[Corpora-List] Markup Examples Needed!
Eric Atwell
eric at comp.leeds.ac.uk
Wed Sep 3 11:18:10 UTC 2003
Peet,
The AMALGAM project at Leeds University collected a "MULTI-TREEBANK",
A sample of sentences annotated with 24 rival parsing and PoS-tagging schemes,
see http://www.comp.leeds.ac.uk/amalgam/amalgam/multi-parsed.html
and http://www.comp.leeds.ac.uk/amalgam/amalgam/multi-tagged.html
Parse trees as raw output of 10 rival parsers:
Alice, DESPAR, ENGCG, Principar, Link, RANLP, Carroll/Briscoe Shallow Parser,
WordPerfect's Grammatik, Tosca, Sextant;
Parse trees representing 4 English corpus parsing schemes:
UPenn, ICE, POW Systemic-Functional Bracketed, POW S-F Numerical
PoS-tagged text representing 10 English corpus PoS-tagging schemes:
Brown, ICE, LLC, LOB, UNIX Parts, POW, SEC, UPenn, BNC-C5, and BNC-C6.
The sample sentences were from software manuals (tho the PoS-tagged samples
were extended to also include BBC radio and London teenager sentences), see
http://www.comp.leeds.ac.uk/amalgam/amalgam/corpus/tagged/raw/ipsm_raw.html
[note: IF YOU HAVE A PARSER/TAGGER, PLEASE VOLUNTEER TO PARSE/TAG THESE
SENTENCES AND DONATE THE OUTPUT TO THE MULTITREEBANK FOR ALL TO SHARE!]
Unsurprisingly, the sample does not include your example "Time flies like..."
- the nearest (in grammatical structure) I could find in the sample was:
"Select the text you want to protect."
Alice:
(SENT (SENT-MOD (UNK-CAT "Select") (NP (DET "the") (NOUN "text")))

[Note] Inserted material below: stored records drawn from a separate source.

-- ==== Sys2Proof/Syntax.lean ====
section
/-!
DEFINITION. The instructions: one constructor for each row of spec/opcode_table.json, in its order, with the
operands of the row's fields (30_encoding.md R49 to R62).
-/
namespace Sys2Proof

/-- The thirteen rows of spec/opcode_table.json. -/
inductive Instr where
  /-- Command word 0x00000001 (R61, R113). -/
  | pack
  /-- Command word 0x00000002 (R61, R114). -/
  | encode
  /-- Command word 0x00000003 (R61, R115). -/
  | decode
  /-- A command word with OP = 00, its other bits any (R62, R127). -/
  | illegalCmdOp0 (reserved : BitVec 30)
  /-- A command word with bits 31:2 (`reserved`) not all 0 (R62, R127); `op` is bits 1:0. -/
  | illegalCmdRsvd (reserved : BitVec 30) (op : BitVec 2)
  /-- The packed byte `abcdefgh` (R50, R69): `a` is bit 7, the leftmost pixel. -/
  | pixel8 (a b c d e f g h : Bool)
  /-- The Literal token `b` (R53, R93). -/
  | lit (b : Byte)
  /-- The Run token `e, n, v` (R54, R94). -/
  | run (e n v : Byte)
  /-- The Escaped-literal token `e, 01, e` (R55, R95). -/
  | esc (e : Byte)
  /-- The pattern `e, 01, v` with `v ≠ e` (R57, R96). -/
  | illegalEscValue (e v : Byte)
  /-- The pattern `e, 00` (R57, R97). -/
  | illegalCount0 (e : Byte)
  /-- The pattern `e` at the end of the stream (R57, R98). -/
  | truncCount (e : Byte)
  /-- The pattern `e, c` at the end of the stream, `c ≠ 00` (R57, R98). -/
  | truncValue (e c : Byte)
deriving DecidableEq, Repr

end Sys2Proof
end

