-- ==== Sys2Proof/Certificates/Slice0/Obligations.lean ====
section
/-!
DEFINITION. The statements for the provers. Each docstring names the rules of spec/ a statement formalises;
OBLIGATIONS.json has its basis and its quotation.
-/
open Sys2Proof Sys2Proof.Machine

/-! ### Encodings (30_encoding.md) -/

/-- The encoding of every well-formed instruction, under an escape byte it fits, decodes to it (R49 to R62).
Log 12: a reserved word with OP = 00 is `illegalCmdOp0`. -/
def Obligations.EncodedInstructionDecodesToItself : Prop :=
  ∀ (e : Byte) (i : Instr), i.wf = true → i.fits e = true → decode e (Sys2Proof.encode i) = .ok (i, [])

/-- Tokens "serialized contiguously with no separators" decode to the same tokens in order (R51, R52). -/
def Obligations.TokenStreamDecodesInOrder : Prop :=
  ∀ (e : Byte) (tokens : List Instr) (k : Nat),
    (∀ i ∈ tokens, i.isToken = true ∧ i.wf = true ∧ i.fits e = true) → tokens.length ≤ k →
    decodeStream e k (tokens.flatMap Instr.bytes) = .ok tokens

/-- What the decoder answers for a nonempty stream is well-formed, fits the escape byte, and its encoding is
exactly what stood before the rest of the stream; a truncated pattern leaves no rest (R52, R57, R58). -/
def Obligations.DecodedTokenIsPrefixOfStream : Prop :=
  (∀ (e b : Byte) (bs : List Byte), ∃ i rest, decodeToken e (b :: bs) = .ok (i, rest)) ∧
  (∀ (e : Byte) (bs : List Byte) (i : Instr) (rest : List Byte),
    decodeToken e bs = .ok (i, rest) →
    i.wf = true ∧ i.fits e = true ∧ i.bytes ++ rest = bs ∧ (i.endsStream = true → rest = []))

/-- "Only 0x00000001, 0x00000002 and 0x00000003 are legal" (R61, R62): every other word decodes to an illegal
command row, and re-encodes to itself. -/
def Obligations.OnlyThreeCommandWordsAreLegal : Prop :=
  decodeCommand 1 = .pack ∧ decodeCommand 2 = .encode ∧ decodeCommand 3 = .decode ∧
  ∀ w : Word, w ≠ 1 → w ≠ 2 → w ≠ 3 →
    (w.extractLsb' 0 2 = 0 ∨ w.extractLsb' 2 30 ≠ 0) ∧
    ((∃ r, decodeCommand w = .illegalCmdOp0 r) ∨ ∃ r op, decodeCommand w = .illegalCmdRsvd r op) ∧
    Sys2Proof.encode (decodeCommand w) = .command w

/-- A few encodings written out from the spec's tables decode to their instructions (R53 to R57, R60, R61,
and the example of R50). -/
def Obligations.SpecEncodingsDecode : Prop :=
  decodeCommand 0b00000000000000000000000000000001 = .pack ∧
  decodeCommand 0b00000000000000000000000000000010 = .encode ∧
  decodeCommand 0b00000000000000000000000000000011 = .decode ∧
  decodeCommand 0x00000000 = .illegalCmdOp0 0 ∧
  decodeCommand 0x80000001 = .illegalCmdRsvd 0x20000000 1 ∧
  decodePacked 0b11001001 = .pixel8 true true false false true false false true ∧
  decodeToken 0x01 [0x41] = .ok (.lit 0x41, []) ∧
  decodeToken 0x01 [0x01, 0xFF, 0x41] = .ok (.run 0x01 0xFF 0x41, []) ∧
  decodeToken 0x01 [0x01, 0x01, 0x01] = .ok (.esc 0x01, []) ∧
  decodeToken 0x01 [0x01, 0x01, 0x02] = .ok (.illegalEscValue 0x01 0x02, []) ∧
  decodeToken 0x01 [0x01, 0x00, 0x07] = .ok (.illegalCount0 0x01, [0x07]) ∧
  decodeToken 0x01 [0x01] = .ok (.truncCount 0x01, []) ∧
  decodeToken 0x01 [0x01, 0x05] = .ok (.truncValue 0x01 0x05, [])

/-! ### A step runs the decoded instruction -/

/-- A host write to CMD is a step that runs the instruction its word encodes, the write being taken off the
host's list (R108, R112). -/
def Obligations.StepRunsCommandWord : Prop :=
  ∀ (s u : State) (v : Word), s.hostNext (.wr 0 v) u → step s = exec (decodeCommand v) u

/-- A block step of a running DECODE runs the token that the bytes of IN at the cursor encode under the
latched escape byte (R105), with nothing around it but the used turn of the schedule. -/
def Obligations.StepRunsDecodedToken : Prop :=
  ∀ (s u : State) (i : Instr) (rest : List Byte), s.blockNext u → u.iterating .decode →
    decodeToken u.work.e (u.inBuf.bytes u.work.pc (min 3 (u.work.n.toNat - u.work.pc))) = .ok (i, rest) →
    step s = exec i u

/-- A block step of a running PACK runs the packed byte of the eight pixels at its cursor (R72). -/
def Obligations.StepRunsPackedGroup : Prop :=
  ∀ (s u : State), s.blockNext u → u.iterating .pack → u.work.y < u.work.h.toNat →
    0 < u.work.w.toNat / 8 →
    step s = exec (.pixel8 (u.work.px.isOn (8 * u.work.g) u.work.y)
      (u.work.px.isOn (8 * u.work.g + 1) u.work.y) (u.work.px.isOn (8 * u.work.g + 2) u.work.y)
      (u.work.px.isOn (8 * u.work.g + 3) u.work.y) (u.work.px.isOn (8 * u.work.g + 4) u.work.y)
      (u.work.px.isOn (8 * u.work.g + 5) u.work.y) (u.work.px.isOn (8 * u.work.g + 6) u.work.y)
      (u.work.px.isOn (8 * u.work.g + 7) u.work.y)) u

/-- The word that the decoder reads as an instruction, placed by `State.withFetchWord`, is what the next step
runs (log 13, log 14: the placing is the model's). -/
def Obligations.PlacedWordIsRunNext : Prop :=
  ∀ (s : State) (nbits w : Nat) (i : Instr), s.work.pc + 3 < 2 ^ 32 →
    decodeTableWord nbits w = some i →
    ∃ u, step (s.withFetchWord nbits w) = exec i u ∧ u.work = (s.withFetchWord nbits w).work ∧
      u.inBuf = (s.withFetchWord nbits w).inBuf ∧ u.reg = s.reg ∧ u.outBuf = s.outBuf

/-! ### Commands (43_host_interface.md) -/

/-- PACK, ENCODE and DECODE while idle: the parameters are latched, the cursors are 0, BUSY is 1 and RESULT
NONE, and nothing else changes (R112 to R115). -/
def Obligations.CommandStartsAndLatches : Prop :=
  ∀ (s : State), s.work.phase = .idle →
    ∀ p ∈ [(Instr.pack, Op.pack), (Instr.encode, Op.encode), (Instr.decode, Op.decode)],
    ∃ t, exec p.1 s = .next t ∧
      t.work = { phase := .busy, opl := p.2, e := s.reg.escape, m := s.reg.minRun, w := s.reg.width,
                 h := s.reg.height, n := s.reg.inLen,
                 px := if p.2 = .pack then s.source else s.work.px,
                 pc := 0, y := 0, g := 0, checked := false, acc := [], err := none } ∧
      t.reg = { s.reg with result := .none } ∧ t.status = 0x00000001 ∧ t.spoiled = false ∧
      t = { s with reg := t.reg, work := t.work, spoiled := t.spoiled } ∧ s.sameBytes t

/-- An illegal command word completes at once with IllegalCommand: by either row's meaning, and in the very
step of the host's write to CMD (R62, R112, R127), every byte of OUT a draw (R117). That ERR stays as it is is
the model's reading (log 11). -/
def Obligations.IllegalCommandCompletesAtOnce : Prop :=
  (∀ (s : State) (r : BitVec 30) (op : BitVec 2), s.work.phase = .idle →
    ∀ i ∈ [Instr.illegalCmdOp0 r, Instr.illegalCmdRsvd r op],
    ∃ t, exec i s = .next t ∧ t.completion = Completion.failure .illegalCommand 0 ∧
      t.status = 0x00000070 ∧ (∀ a, t.outBuf.read a = Config.freeByte s.draws a) ∧
      t.work.err = s.work.err ∧ s.sameButResult t) ∧
  (∀ (s u : State) (w : Word), s.work.phase = .idle → s.hostNext (.wr 0 w) u →
    (w.extractLsb' 0 2 = 0 ∨ w.extractLsb' 2 30 ≠ 0) →
    ∃ t, step s = .next t ∧ t.work.phase = .idle ∧ t.status = 0x00000070 ∧
      t.reg = { s.reg with result := .illegalCommand, outLen := 0, errOffset := 0 })

/-- A write of any word to CMD while BUSY starts nothing: it is a hazard, which FAULT records (R142, R136).
What the registers then hold is unspecified (log 6), and so is every byte of OUT, where the command's output
would stand (R108, R119, R142). -/
def Obligations.CommandWriteWhileBusyIsHazard : Prop :=
  ∀ (s : State) (r : BitVec 30) (op : BitVec 2), s.work.phase = .busy →
    ∀ i ∈ [Instr.pack, Instr.encode, Instr.decode, Instr.illegalCmdOp0 r, Instr.illegalCmdRsvd r op],
    ∃ t, exec i s = .next t ∧ t.faults = s.faults ++ [.registerWrite .cmd] ∧ t.cfg = s.cfg ∧
      t.inBuf = s.inBuf ∧ (∀ a, t.inBuf.read a = s.inBuf.read a) ∧
      (∀ a, t.outBuf.read a = Config.freeByte s.draws a) ∧ t.source = s.source ∧
      t.events = s.events ∧ t.sched = s.sched ∧ t.observed = s.observed ∧
      t.work = { s.work with phase := t.work.phase }

/-- The start checks of PACK (R66, R71, R113): InvalidDimensions first, then the exact product against
OUT_CAP, and otherwise the command goes on. ERR after a failed check is log 11's. -/
def Obligations.PackChecksWidthThenCapacity : Prop :=
  ∀ (s u : State), s.blockNext u → u.checking .pack → u.spoiled = false →
    (u.work.w.toNat % 8 ≠ 0 → ∃ t, step s = .next t ∧ u.failsWith t .invalidDimensions 0) ∧
    (u.work.w.toNat % 8 = 0 → u.cfg.outCap.val < u.work.h.toNat * (u.work.w.toNat / 8) →
      ∃ t, step s = .next t ∧ u.failsWith t .capacityExceeded 0) ∧
    (u.work.w.toNat % 8 = 0 → u.work.h.toNat * (u.work.w.toNat / 8) ≤ u.cfg.outCap.val →
      step s = .next { u with work := { u.work with checked := true } })

/-- The start checks of ENCODE (R76, R114): InvalidParameter before the capacity of IN (R128). ERR after a
failed check is log 11's. -/
def Obligations.EncodeChecksMinRunThenCapacity : Prop :=
  ∀ (s u : State), s.blockNext u → u.checking .encode → u.spoiled = false →
    (u.work.m.toNat < 2 → ∃ t, step s = .next t ∧ u.failsWith t .invalidParameter 0) ∧
    (2 ≤ u.work.m.toNat → u.cfg.inCap.val < u.work.n.toNat →
      ∃ t, step s = .next t ∧ u.failsWith t .capacityExceeded 0) ∧
    (2 ≤ u.work.m.toNat → u.work.n.toNat ≤ u.cfg.inCap.val →
      step s = .next { u with work := { u.work with checked := true } })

(SENT (VP-ACT (NP "you") (V-TR "want")) (NP NULL-PHON))) (SENT-MOD
(UNK-CAT "to") (NP "protect"))
DESPAR:
VB select 1 --> 8 -
DT the 2 --> 3 [
NN text 3 --> 1 + OBJ
PP you 4 --> 5 " SUB
VBP want 5 --> 3 ]
TO to 6 --> 7 -
VB protect 7 --> 5 -
. . 8 --> 0 -
ENGCG:
"<Select>"
"select" <*> <SVO> <SV> <P/for> V IMP VFIN @+FMAINV
"<the>"
"the" <Def> DET CENTRAL ART SG/PL @DN>
"<text>"
"text" N NOM SG @OBJ
"<you>"
"you" <NonMod> PRON PERS NOM SG2/PL2 @SUBJ
"<want>"
"want" <SVOC/A> <SVO> <SV> <P/for> V PRES -SG3 VFIN @+FMAINV
"<to>"
"to" INFMARK> @INFMARK>
"<protect>"
"protect" <SVO> V INF @-FMAINV
"<$.>"
Principar:
(
(Select ~ V_NP *)
(the ~ Det < text spec)
(text ~ N > Select comp1)
(you ~ N < want subj)
(want ~ V_CP > text rel)
(to ~ I > want comp1)
(protect ~ V_NP > to pred)
(. )
)
Link:
parse not found
RANLP:
(VP/NP select
(N2+/DET1a the
(N2-
(N1/INFMOD
(N1/RELMOD1 (N1/N text)
(S/THATLESSREL (S1a (N2+/PRO you) (VP/NP want (TRACE1 E)))))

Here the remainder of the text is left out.